SharePoint Data Connector
The SharePoint Data Connector enables federated SQL queries on documents stored in SharePoint.
datasets:
- from: sharepoint:drive:Documents/path:/top_secrets/
name: important_documents
params:
sharepoint_client_id: ${secrets:SPICE_SHAREPOINT_CLIENT_ID}
sharepoint_tenant_id: ${secrets:SPICE_SHAREPOINT_TENANT_ID}
sharepoint_client_secret: ${secrets:SPICE_SHAREPOINT_CLIENT_SECRET}
Example​
SELECT * FROM important_documents limit 1
Returns
[
{
"created_by_id": "cbccd193-f9f1-4603-b01d-ff6f3e6f2108",
"created_by_name": "Jack Eadie",
"created_at": "2024-09-09T04:57:00",
"c_tag": "\"c:{BD4D130F-2C95-4E59-9F93-85BD0A9E1B19},1\"",
"e_tag": "\"{BD4D130F-2C95-4E59-9F93-85BD0A9E1B19},1\"",
"id": "01YRH3MPAPCNG33FJMLFHJ7E4FXUFJ4GYZ",
"last_modified_by_id": "cbccd193-f9f1-4603-b01d-ff6f3e6f2108",
"last_modified_by_name": "Jack Eadie",
"last_modified_at": "2024-09-09T04:57:00",
"name": "ngx_google_perftools_module.md",
"size": 959,
"web_url": "https://spiceai.sharepoint.com/Shared%20Documents/md/ngx_google_perftools_module.md",
"content": "# Module ngx_google_perftools_module\n\nThe `ngx_google_perftools_module` module (0.6.29) enables profiling of nginx worker processes using [Google Performance Tools](https://github.com/gperftools/gperftools). The module is intended for nginx developers.\n\nThis module is not built by default, it should be enabled with the `--with-google_perftools_module` configuration parameter.\n\n> **Note:** This module requires the [gperftools](https://github.com/gperftools/gperftools) library.\n\n## Example Configuration\n\n```nginx\ngoogle_perftools_profiles /path/to/profile;\n```\n\nProfiles will be stored as `/path/to/profile.<worker_pid>`.\n\n## Directives\n\n### google_perftools_profiles\n\n- **Syntax:** `google_perftools_profiles file;`\n- **Default:** —\n- **Context:** `main`\n\nSets a file name that keeps profiling information of nginx worker process. The ID of the worker process is always a part of the file name and is appended to the end of the file name, after a dot.\n"
}
]
The sharepoint connector does not yet support creating a dataset from a single file (e.g. an Excel spreadsheet). Datasets must be created from a folder of documents (see Document Support).
Configuration​
Parameters​
| Name | Required? | Description |
|---|---|---|
sharepoint_client_id | Yes | The client ID of the Azure AD (Entra) application |
sharepoint_tenant_id | Yes | The tenant ID of the Azure AD (Entra) application. |
sharepoint_client_secret | Optional | For service principal authentication.
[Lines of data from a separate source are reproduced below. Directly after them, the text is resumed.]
-- ==== Sys2Proof/Word.lean ====
section
/-!
DEFINITION. The word types and the plain names every file uses: register words, the two sides of a link, the two
directions, and small bit helpers.
-/

namespace Sys2Proof

/-- A register word as software sees it (R482: every register is 32 bits wide). -/
abbrev Word := BitVec 32
abbrev Byte := BitVec 8

/-- The two sides of the device, of a lane and of a link (chapter Scope, The Lozel in the fabric). -/
inductive Side where
  | a | b
  deriving DecidableEq, Repr

def Side.idx : Side → Nat
  | .a => 0
  | .b => 1

def Side.other : Side → Side
  | .a => .b
  | .b => .a

def Side.ofIdx (n : Nat) : Side := if n = 0 then .a else .b

/-- The AB direction is received on A and sent on B; BA the other way (chapter Scope). -/
inductive Dir where
  | ab | ba
  deriving DecidableEq, Repr

def Dir.idx : Dir → Nat
  | .ab => 0
  | .ba => 1

def Dir.ofIdx (n : Nat) : Dir := if n = 0 then .ab else .ba

/-- The side a direction arrives on. -/
def Dir.inSide : Dir → Side
  | .ab => .a
  | .ba => .b

/-- The side a direction leaves on. -/
def Dir.outSide : Dir → Side
  | .ab => .b
  | .ba => .a

/-- The direction that arrives on a side. -/
def Side.dirIn : Side → Dir
  | .a => .ab
  | .b => .ba

/-- The direction that leaves on a side. -/
def Side.dirOut : Side → Dir
  | .a => .ba
  | .b => .ab

/-- The bits `hi`..`lo` of a number. -/
def bits (v hi lo : Nat) : Nat := v / 2 ^ lo % 2 ^ (hi + 1 - lo)

/-- One bit of a number. -/
def bit (v i : Nat) : Bool := v / 2 ^ i % 2 = 1

/-- A truth value as a register field holds it. -/
def b2n (b : Bool) : Nat := if b then 1 else 0

/-- The largest value of `w` bits. -/
def maxOf (w : Nat) : Nat := 2 ^ w - 1

/-- A signed field of `w` bits, in two's complement. -/
def signed (w v : Nat) : Int := if v < 2 ^ (w - 1) then v else (v : Int) - 2 ^ w

/-- A signed number as a field of `w` bits holds it. -/
def unsigned (w : Nat) (i : Int) : Nat := (i % (2 ^ w : Int)).toNat

/-! ## What travels on the lanes -/

/-- A received or sent ten-bit symbol after decoding (R50): a data symbol with its byte, a control symbol with its byte
(K28.5 is 0xBC), or a bad symbol: a code violation, or a disparity error. -/
inductive Sym where
  | d (b : Nat)
  | k (b : Nat)
  | bad (disp : Bool)
  deriving DecidableEq, Repr

/-- K27.7, the SOF of R166. -/
def symSOF : Nat := 0xFB
/-- K30.7, the BAD of R166. -/
def symBAD : Nat := 0xFE

/-- One lane's slice of an arriving flit as its RX end has decoded it (R166), and whether the lane was LOCKED for every
symbol of it (R167). -/
structure Slice where
  locked : Bool
  syms : List Sym
  deriving DecidableEq, Repr

/-- What arrives on one lane of a slice or of an ordered set: the ten-bit codes as they stand on the line, on the symbol
boundaries of the end's alignment, `a` first (R48), and the deskewed symbol time of the first of them (R87). -/
structure Heard where
  codes : List Nat := []
  time : Nat := 0
  deriving DecidableEq, Repr

/-- A flit: its 144 bytes, and its arrival class under R167: 0 good, 1 BADSYM, 2 BADIN, 3 BADPAR. -/
structure Flit where
  bytes : List Nat := []
  cls : Nat := 0
  deriving DecidableEq, Repr

/-- One lane's copy of an ordered set (R61, R87): intact with its contents, not intact, or a deskew miss. -/
inductive Copy (α : Type) where
  | intact (v : α)
  | bad
  | missed
  deriving DecidableEq, Repr

/-- The contents of an ACK set (R57): ack_seq, the XLP flags of A1 and the XOFF map. -/
structure AckSet where
  seq : Nat := 0
  flags : Nat := 0
  map : Nat := 0
  deriving DecidableEq, Repr

/-- The contents of a DRN set (R214): D0 and the value of D1-D2. -/
structure DrnSet where
  d0 : Nat := 0
  value : Nat := 0
  deriving DecidableEq, Repr

/-- The contents of a TRN set (R59, R138). `flags` is T3. -/
structure TrnSet where
  t0 : Nat := 0xB5
  t1 : Nat := 0
  kind : Nat := 1
  flags : Nat := 0
  max : Nat := 0
  cur : Nat := 0
  width : Nat := 0
  target : Nat := 0
  tag : Nat := 0
  elect : Nat := 0
  value : Nat := 0
  deriving DecidableEq, Repr

/-- What one read of a slot delivers (R270, R271): the bits that differ from the stored ones, as code word and bit of the
word, at most two in a word; the tag after correction where it is not the slot's own; and whether the descriptor showed a
double-bit error. -/
structure EccRead where
  flips : List (Nat × Nat) := []
  tag : Option Nat := none
  desc : Bool := false
  deriving DecidableEq, Repr

/-- A read without an error. -/
def EccRead.ok : EccRead := {}

/-- A lane end: the lane and the side the end receives from (R43). -/
structure LaneEnd where
  n : Nat
  sd : Side
  deriving DecidableEq, Repr

/-- What a lane end's detector sees (R71): the amplitude in mV, and for how many ns it has been there. -/
structure Sensed where
  mv : Nat
  ns : Nat
  deriving DecidableEq, Repr

/-- The entry clock end of a cluster direction (R79). -/
structure ClockEnd where
  c : Nat
  d : Dir
  deriving DecidableEq, Repr

/-- What is measured at an entry clock end (R81, R82): the amplitude in mV, the offset in ppm from the reference, and for
how long: cycles without an edge at a loss, ns out of loss at a qualification. -/
structure ClockSensed where
  mv : Nat
  ppm : Nat
  len : Nat
  deriving DecidableEq, Repr

/-- A slot of the flit buffer (R269). -/
structure SlotAt where
  die : Nat
  addr : Nat
  deriving DecidableEq, Repr

/-- The bank copy of a die that has ended (R281, R284), with what its reads delivered, by slot address; a slot not named
was read without an error. -/
structure BankReads where
  die : Nat
  reads : List (Nat × EccRead)
  deriving DecidableEq, Repr

/-- What a checker has counted since its last event (R388): bit errors and bad symbols, and at a loss of lock the errors in
its window of 1,024 bits. -/
structure BitErrs where
  errs : Nat
  bad : Nat
  wnd : Nat
  deriving DecidableEq, Repr

/-- How a bank test ends (R374, R382): its count reached, with the numbers of the failing rows found (R379) and the first
failure's place; or stopped short after some operations. -/
inductive BankTest where
  | counted (rows : List Nat) (slot bit : Nat) (desc : Bool)
  | short (ops : Nat)
  deriving DecidableEq, Repr

/-- The two measurements of each item of a calibration run, in item order (R360, R365). -/
abbrev CalMeasure := List (Int × Int)

/-- One eye as scanned (R370): whether the data point itself is open, and the open steps earlier, later, above and below
it. -/
structure EyeScan where
  isOpen : Bool := true
  earlier : Nat := 0
  later : Nat := 0
  above : Nat := 0
  below : Nat := 0
  deriving DecidableEq, Repr

/-- A ring message as received after its COM: type, address, body and CRC, symbol by symbol (R446). -/
abbrev RingMsg := List Sym

/-- The logic run of a region in POST (R377): the patterns applied and the signature they left. -/
structure PostLogic where
  region : Nat
  patterns : Nat := 65536
  sig : Nat
  deriving DecidableEq, Repr

/-- The memory run of a bank in POST (R377, R379): bank 33 × die + bank, the operations applied and the failing rows. -/
structure PostBank where
  bank : Nat
  ops : Nat := 204800
  rows : List Nat := []
  deriving DecidableEq, Repr

/-- The runs of a die's other memories in POST (R377): whether each has had its fixed count, and whether a row failed. -/
structure PostMem where
  die : Nat
  full : Bool := true
  fails : Bool := false
  deriving DecidableEq, Repr

/-- What a POST finds (R377, R378). A region, bank or die that is not named ran to its count and found nothing. -/
structure PostEnd where
  logic : List PostLogic := []
  banks : List PostBank := []
  mems : List PostMem := []
  deriving DecidableEq, Repr

/-- How a step of START ends (R472): by having done its action; the calibration step with the runs it made, as cluster,
end and measurements; POST with what it found. -/
inductive StartEnd where
  | done
  | calibrate (runs : List (Nat × Nat × CalMeasure))
  | post (r : PostEnd)
  deriving DecidableEq, Repr

/-- What the comparators see of a rail (R399-R401): its index, and the level in mV that it has stayed below, or above, for some ns. -/
structure RailAt where
  rail : Nat
  mv : Nat
  ns : Nat
  deriving DecidableEq, Repr

/-- The pads of the package as R393 groups them. -/
inductive Pad where
  | tx (n : Nat) (sd : Side)
  | rx (n : Nat) (sd : Side)
  | clockTx (c : Nat) (d : Dir)
  | clockRx (c : Nat) (d : Dir)
  | refclk
  | host (i : Nat)
  | flash (i : Nat)
  | status (i : Nat)
  | picot (i : Nat)
  | rext
  | supply (i : Nat)
  | testEn
  | tap (i : Nat)
  deriving DecidableEq, Repr

/-- The kinds of boundary cells (R393): 1149.6 drivers and test receivers, the observe-only cells of REFCLK, and those of
1149.1. -/
inductive BoundaryCell where
  | acDriver | testReceiver | observe | dc
  deriving DecidableEq, Repr

/-- What happens at an interrupt source's input (R420): a pulse, or a level taking a value. -/
inductive InputEvent where
  | pulse
  | level (v : Bool)
  deriving DecidableEq, Repr

end Sys2Proof
end

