-- ==== Sys2Proof/Machine/Admit.lean ====
section
/-!
DEFINITION. The admission check as arithmetic over a configuration (chapter Pricking, R293-R300): rates, latencies,
reservations, loads and the ordered list of checks. Times are in units of 1/850 ns, so that every symbol time of R46 is a
whole number; rates are in units of 1/`rateUnit` flits per ns, so that every flit rate and every declared rate is one too.
-/

namespace Sys2Proof.Machine

/-- A configuration to be judged (R291): scope 0 takes every staged bank, 1 the staged bank of `link` with the live banks
of everything else, 2 the live banks. With `proof` the rungs, round trips and PEER bits are those of the proof records
(R303) and not the measured ones. -/
structure View where
  scope : Nat
  link : Nat := 0
  proof : Bool := false
  deriving DecidableEq, Repr

/-- The live configuration with the values it was proved with. -/
def provedView : View := { scope := 2, proof := true }

def View.pick (v : View) (k : Nat) (staged live : Fld) : Fld :=
  if v.scope = 0 || (v.scope = 1 && v.link = k) then staged else live

def ceilDiv (a b : Nat) : Nat := (a + b - 1) / b
/-- A rate of 1 flit per ns. -/
def rateUnit : Nat := 6141857920000000
/-- ceil(rate × time) for a time in ns. -/
def ceilFlits (rate ns : Nat) : Nat := ceilDiv (rate * ns) rateUnit
/-- Whole M flits/s, upward. -/
def mflits (rate : Nat) : Nat := ceilDiv (rate * 1000) rateUnit

def vcs (mask : Nat) : Nat := ((List.range 32).filter (bit mask)).length

/-! ## The configuration -/

def vMode (v : View) (s : State) (k : Nat) : Nat := s.rd (v.pick k (R.LNK_CFG_mode k) (R.LNK_CFG_LIVE_mode k))
def vWidthCode (v : View) (s : State) (k : Nat) (sd : Side) : Nat :=
  s.rd (v.pick k (R.LNK_CFG_width k sd.idx) (R.LNK_CFG_LIVE_width k sd.idx))
def vRungCfg (v : View) (s : State) (k : Nat) (sd : Side) : Nat :=
  s.rd (v.pick k (R.LNK_CFG_rung k sd.idx) (R.LNK_CFG_LIVE_rung k sd.idx))
def vEp (v : View) (s : State) (k : Nat) (sd : Side) : Bool :=
  s.on (v.pick k (R.LNK_CFG_ep k sd.idx) (R.LNK_CFG_LIVE_ep k sd.idx))
def vUsed (v : View) (s : State) (k : Nat) (sd : Side) : Bool := vMode v s k ≠ 0 && vWidthCode v s k sd ≠ 7
def vW (v : View) (s : State) (k : Nat) (sd : Side) : Nat := widthLanes (vWidthCode v s k sd)

/-- The links with a mode other than 0. -/
def vLinks (v : View) (s : State) : List Nat := (List.range 128).filter fun k => vMode v s k ≠ 0
/-- The used sides, links by index and side A before side B. -/
def vSides (v : View) (s : State) : List (Nat × Side) :=
  (vLinks v s).flatMap fun k => [Side.a, Side.b].filterMap fun sd => if vUsed v s k sd then some (k, sd) else none

def vLanes (v : View) (s : State) (k : Nat) (sd : Side) : List Nat := mapLanes s k sd (vW v s k sd)
def vCluster (v : View) (s : State) (k : Nat) (sd : Side) : Nat := laneCluster ((vLanes v s k sd).headD 0)
def vDie (v : View) (s : State) (k : Nat) (sd : Side) : Nat := clusterDie (vCluster v s k sd)

def vLlWord (v : View) (s : State) (l j : Nat) : Nat := llWord s (if v.scope = 0 then llStagedPage l else llLivePage l) j
def vLlValid (v : View) (s : State) (l : Nat) : Bool := bit (vLlWord v s l 0) 31
/-- Valid, or draining once the configuration applies (R242). -/
def vLlActive (v : View) (s : State) (l : Nat) : Bool := vLlValid v s l || llActive s l
def vLlEnd (v : View) (s : State) (l e : Nat) : LlEnd := LlEnd.ofWord (vLlWord v s l e)
def vLls (v : View) (s : State) : List Nat := (List.range 1024).filter (vLlActive v s)

def vCalPage (v : View) (c : Nat) : Nat := if v.scope = 0 then calStagedPage c else calLivePage c
def vCalOn (v : View) (s : State) (c : Nat) : Bool := s.on (R.CAL_BIND_en (vCalPage v c))
def vCalLink (v : View) (s : State) (c : Nat) : Nat := s.rd (R.CAL_BIND_link (vCalPage v c))
def vCalSide (v : View) (s : State) (c : Nat) : Side := Side.ofIdx (s.rd (R.CAL_BIND_side (vCalPage v c)))
def vCals (v : View) (s : State) : List Nat := (List.range 16).filter (vCalOn v s)
def vCalOf (v : View) (s : State) (k : Nat) (sd : Side) : Option Nat :=
  (vCals v s).find? fun c => vCalLink v s c = k && vCalSide v s c = sd

def vTrunkSideBit (v : View) (s : State) (k : Nat) : Side :=
  Side.ofIdx (s.rd (v.pick k (R.TRK_CFG0_trunk_side k) (R.TRK_CFG0_LIVE_trunk_side k)))
def vIsTrunk (v : View) (s : State) (k : Nat) (sd : Side) : Bool :=
  if isTrunkMode (vMode v s k) then vTrunkSideBit v s k = sd
  else vMode v s k = mBundle && (vCalOf v s k sd).isSome

/-- The rung of a side (R293). -/
def vRung (v : View) (s : State) (k : Nat) (sd : Side) : Nat :=
  if v.proof then (let r := s.rd (R.LNK_PROOF_rung k sd.idx); if r = 7 then vRungCfg v s k sd else r)
  else if spanUp s k sd then spanRung s k sd else vRungCfg v s k sd

/-- The round trip of a side as measured, or as declared (R293). -/
def vRttSpan (v : View) (s : State) (k : Nat) (sd : Side) : Nat :=
  if s.on (R.RTT_valid k sd.idx) then s.rd (R.RTT_rtt k sd.idx)
  else s.rd (v.pick k (R.SPAN_rtt_decl k sd.idx) (R.SPAN_LIVE_rtt_decl k sd.idx))
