/-- A TX end encodes the symbols it sends (R48, R49), and turns them where its polarity is inverted (R68). An end in
electrical idle, or squelched (R98), sends nothing. -/
def txSends (n : Nat) (sd : Side) (syms : List Sym) (s : State) : State :=
  let x := s.txe n sd
  if x.idle || x.squelch then s else
  let r := encodeAll x.rd syms
  s.putTx n sd { x with rd := r.2, out := r.1.map (mirrored (isPam (ckRate s (laneCluster n) sd.dirOut)) x.pol) }

/-- What the end of a cluster that does not serve its link position sends while a swap or a return runs, and until the old TX
end falls idle (R319, R321): CAP sets as the span's last with T1 = q until the neighbour's CAP has been accepted and for 16 more, then a copy of
what link position `q` sends. -/
def spareSends (k : Nat) (sd : Side) (ls : List (List Sym)) (s : State) (c : Nat) : State :=
  let b := s.bob c
  let n := 8 * c + s.rd (R.BOB_STAT_pos c)
  match (sideLanes s k sd).idxOf? n with
  | none => s
  | some q =>
    let st := s.rd (R.BOB_STAT_state c)
    let swapping := (st = bbSwapping || st = bbReturning) && !b.waiting && !b.detect && !b.dropped.contains sd.idx
    let spare := if b.inOn sd then n else 128 + c
    let old : Bool := (b.dup sd).isSome && !b.rested.contains sd.idx
    let stream := ls.getD q []
    if swapping && b.inOn sd = (st = bbReturning : Bool) then
      let left := match sd with | .a => b.capsA | .b => b.capsB
      if b.capAcc.contains sd.idx && left = 0 then
        let s := if (b.dup sd).isSome || b.rested.contains sd.idx then s else s.putBob c (b.setDup sd (some s.clock))
        txSends spare sd stream s
      else
        let s := txSends spare sd (setSyms q (.trn ((s.side k sd).lastCap.getD (mkTrn s k sd trnCAP)))) s
        if !b.capAcc.contains sd.idx then s else
        s.putBob c (match sd with | .a => { b with capsA := left - 1 } | .b => { b with capsB := left - 1 })
    else if swapping || old then txSends spare sd stream s
    else s

/-- A side starts an item; the spare ends of its clusters send with it. -/
def itemStart (k : Nat) (sd : Side) (i : Item) (s : State) : State :=
  let ls := itemLanes s k sd i
  let s := ((endLanes s k sd).zip ls).foldl (fun s p => txSends p.1 sd p.2 s) s
  let s := (sideClusters s k sd).foldl (fun s c => spareSends k sd ls s c) s
  let x := s.side k sd
  s.putSide k sd { x with cur := i, lanes := ls, lastCap := match i with
    | .trn t => if t.kind = trnCAP then some t else x.lastCap
    | _ => x.lastCap }

/-- A TX end sends EIE and enters electrical idle at the symbol boundary after it (R65). -/
def eieRest (sd : Side) (s : State) (n : Nat) : State :=
  let s := txSends n sd (setSyms 0 .eie) s
  s.putTx n sd { s.txe n sd with idle := true, rd := false, squelch := false }

/-! ## Item 7: the next flit -/

/-- A slot is being sent. -/
def markSending (r : Nat) (s : State) : State := s.putSlot r { s.slot r with sending := true }

/-- The clusters of a side steer it under different gens, or its gen can no longer be told (R314, R315). -/
def mapMixed (s : State) (k : Nat) (sd : Side) : Bool :=
  let e := sideEntry k sd
  let m := s.map e
  let gen := fun c => ((m.caches.find? fun p => p.1 = c).map Prod.snd).getD (s.rd (R.SIDE_MAP_gen e))
  m.tornUntil.isSome && (8 ≤ m.advance || decide (((sideClusters s k sd).map gen).eraseDups.length ≠ 1))

/-- A flit that leaves by clusters under different gens leaves poisoned (R314). -/
def mixedItem (s : State) (k : Nat) (sd : Side) : Item → Item
  | .flit b po r f => .flit b (po || mapMixed s k sd) r f
  | i => i

/-- Count a flit's first sending, on side `out`, for the direction it arrived in (R182). -/
def countForward (f out : Nat) (poison : Bool) (s : State) : State :=
  let i := flowIn s f
  let d := i.2.dirIn.idx
  if poison || mapMixed s (out / 2) (Side.ofIdx (out % 2)) then s.count (R.POISON i.1 d) else s.count64 (R.GOOD_LO i.1 d)

/-- Count a copy re-sent by a darning run. -/
def countReplayed (f : Nat) (s : State) : State :=
  if flowIsLl f then s.count (R.LL_REPLAYED (llPage (flowOwner f))) else s.count (R.REPLAYED (flowOwner f) (flowDir f))

/-- A flit of a flow leaves from a slot, with the link-local word of the side. -/
def slotItem (s : State) (r : Nat) (word : Nat) : Item :=
  let x := s.slot r
  .flit (stampWord x.bytes word) (x.cls ≠ 0) (some r) none

/-- Send the head of a flow's replay queue (R195, R196). -/
def sendReplay (f r : Nat) (r1 r2 : EccRead) (s : State) : Option Item × State :=
  match readPair r (flowRegion s f) r1 r2 s with
  | (false, s) => (none, loseFrom f r (r1.desc) s)
  | (true, s) =>
    let x := s.slot r
    let i := slotItem s r 0
    let s := if x.sent then countReplayed f s else countForward f x.out (x.cls ≠ 0) s
    let s := pairSet r (fun y => { y with queued := false }) (markSending r s)
    (some i, xoffUpdate f (s.modFlow f fun v =>
      let q := v.replayQ.filter (· ≠ r)
      { v with replayQ := q, run := v.run && q.any v.copies.contains,
               dstate := if v.ending && q = [] then dOff else v.dstate, ending := v.ending && decide (q ≠ []) }))

/-- Send the oldest queued flit of a flow that may go (R234, R246). -/
def sendQueued (f r word : Nat) (r1 r2 : EccRead) (s : State) : Option Item × State :=
  match readPair r (flowRegion s f) r1 r2 s with
  | (false, s) => (none, xoffUpdate f (loseFrom f r (r1.desc) s))
  | (true, s) =>
    let i := slotItem s r word
    let s := countForward f (s.slot r).out false (markSending r s)
    (some i, dequeue f r (pairSet r (fun y => { y with queued := false }) s))

/-- The head of a transit FIFO (R175). -/
def sendFifo (f : Nat) (e : FifoEnt) (s : State) : Item × State :=
  let po := e.flit.cls ≠ 0
  let s := match e.slot with
    | some r => markSending r s
    | none => s
  (.flit (stampWord e.flit.bytes 0) po e.slot (some f), countForward f (outKey s f) po s)

/-- The flows with a flit queued for a side. -/
def queuedFor (s : State) (o : Nat) : List Nat :=
  (s.flows.filter fun p => (p.2.queue ++ p.2.replayQ).any fun r => (s.slot r).out = o).map Prod.fst

/-- The flows an endpoint side sends from, its own first (R246). -/
def endpointFlows (s : State) (k : Nat) (sd : Side) : List Nat :=
  if modeOf s k = mBundle then (flowsOut s k sd ++ queuedFor s (spanKey k sd)).eraseDups else [linkFlow k sd.dirOut]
The client secret of the Azure AD (Entra) application. |
sharepoint_auth_code | Optional | For user authentication. The authorization code obtained from the OAuth2 flow (see spice login sharepoint docs). |
Only one of sharepoint_client_secret or sharepoint_auth_code is allowed.
from formats​
The from field in a SharePoint dataset takes the following format:
from: 'sharepoint:<drive_type>:<drive_id>/<subpath_type>:<subpath_value>'
Drives​
drive_type in a SharePoint Connector from field supports the following types:
| Drive Type | Description | Example |
|---|---|---|
drive | The SharePoint drive's name | from: sharepoint:drive:Documents/... |
driveID | The SharePoint drive's ID | from: sharepoint:driveId:b!Mh8opUGD80ec7zGXgX9r/... |
site | A SharePoint site's name | from: sharepoint:site:MySite/... |
siteID | A SharePoint site's ID | from: sharepoint:siteId:b!Mh8opUGD80ec7zGXgX9r/... |
group | A SharePoint group's name | from: sharepoint:group:MyGroup/... |
groupId | A SharePoint group's ID | from: sharepoint:groupId:b!Mh8opUGD80ec7zGXgX9r/... |
me | A user's OneDrive | from: sharepoint:me/... |
For the me drive type the user is identified based on sharepoint_client_code and cannot be used with sharepoint_client_secret
For a name-based drive_id, the connector will attempt to resolve the name to an ID at startup.
Subpaths​
Within a drive, the SharePoint connector can load documents from:
| Description | Example |
|---|---|
| The root of the drive | from: sharepoint:me/root |
| A specific path within the drive | from: sharepoint:drive:Documents/path:/top_secrets |
| A specific folder ID | from: sharepoint:group:MyGroup/id:01QM2NJSNHBISUGQ52P5AJQ3CBNOXDMVNT |
Authentication​
As outlined in the connector parameters, the SharePoint connector supports two types of authentication:
- Service principal authentication, by setting the
sharepoint_client_secretparameter. - User authentication, by setting the
sharepoint_auth_codeparameter. Generally this is obtained by runningspice login sharepointand following the OAuth2 flow.
Creating an Enterprise Application​
To use the SharePoint connector with service principal authentication, you will need to create an Azure AD application and grant it the necessary permissions. This will also support OAuth2 authentication for users within the tenant (i.e. sharepoint_auth_code).
- Create a new Azure AD application in the Azure portal.
- Under the application's
API permissions, add the following permissions:Sites.Read.All,Files.Read.All,User.Read,GroupMember.Read.All- For service principal authentication, Application permissions are required.
- For user authentication, only delegated permissions are required.
- Add
sharepoint_client_id(from theApplication (Client) IDfield) andsharepoint_tenant_idto the connector configuration. - (For service principal authentication): Under the application's
Certificates & secrets, create a new client secret. Use this for thesharepoint_client_secretparameter.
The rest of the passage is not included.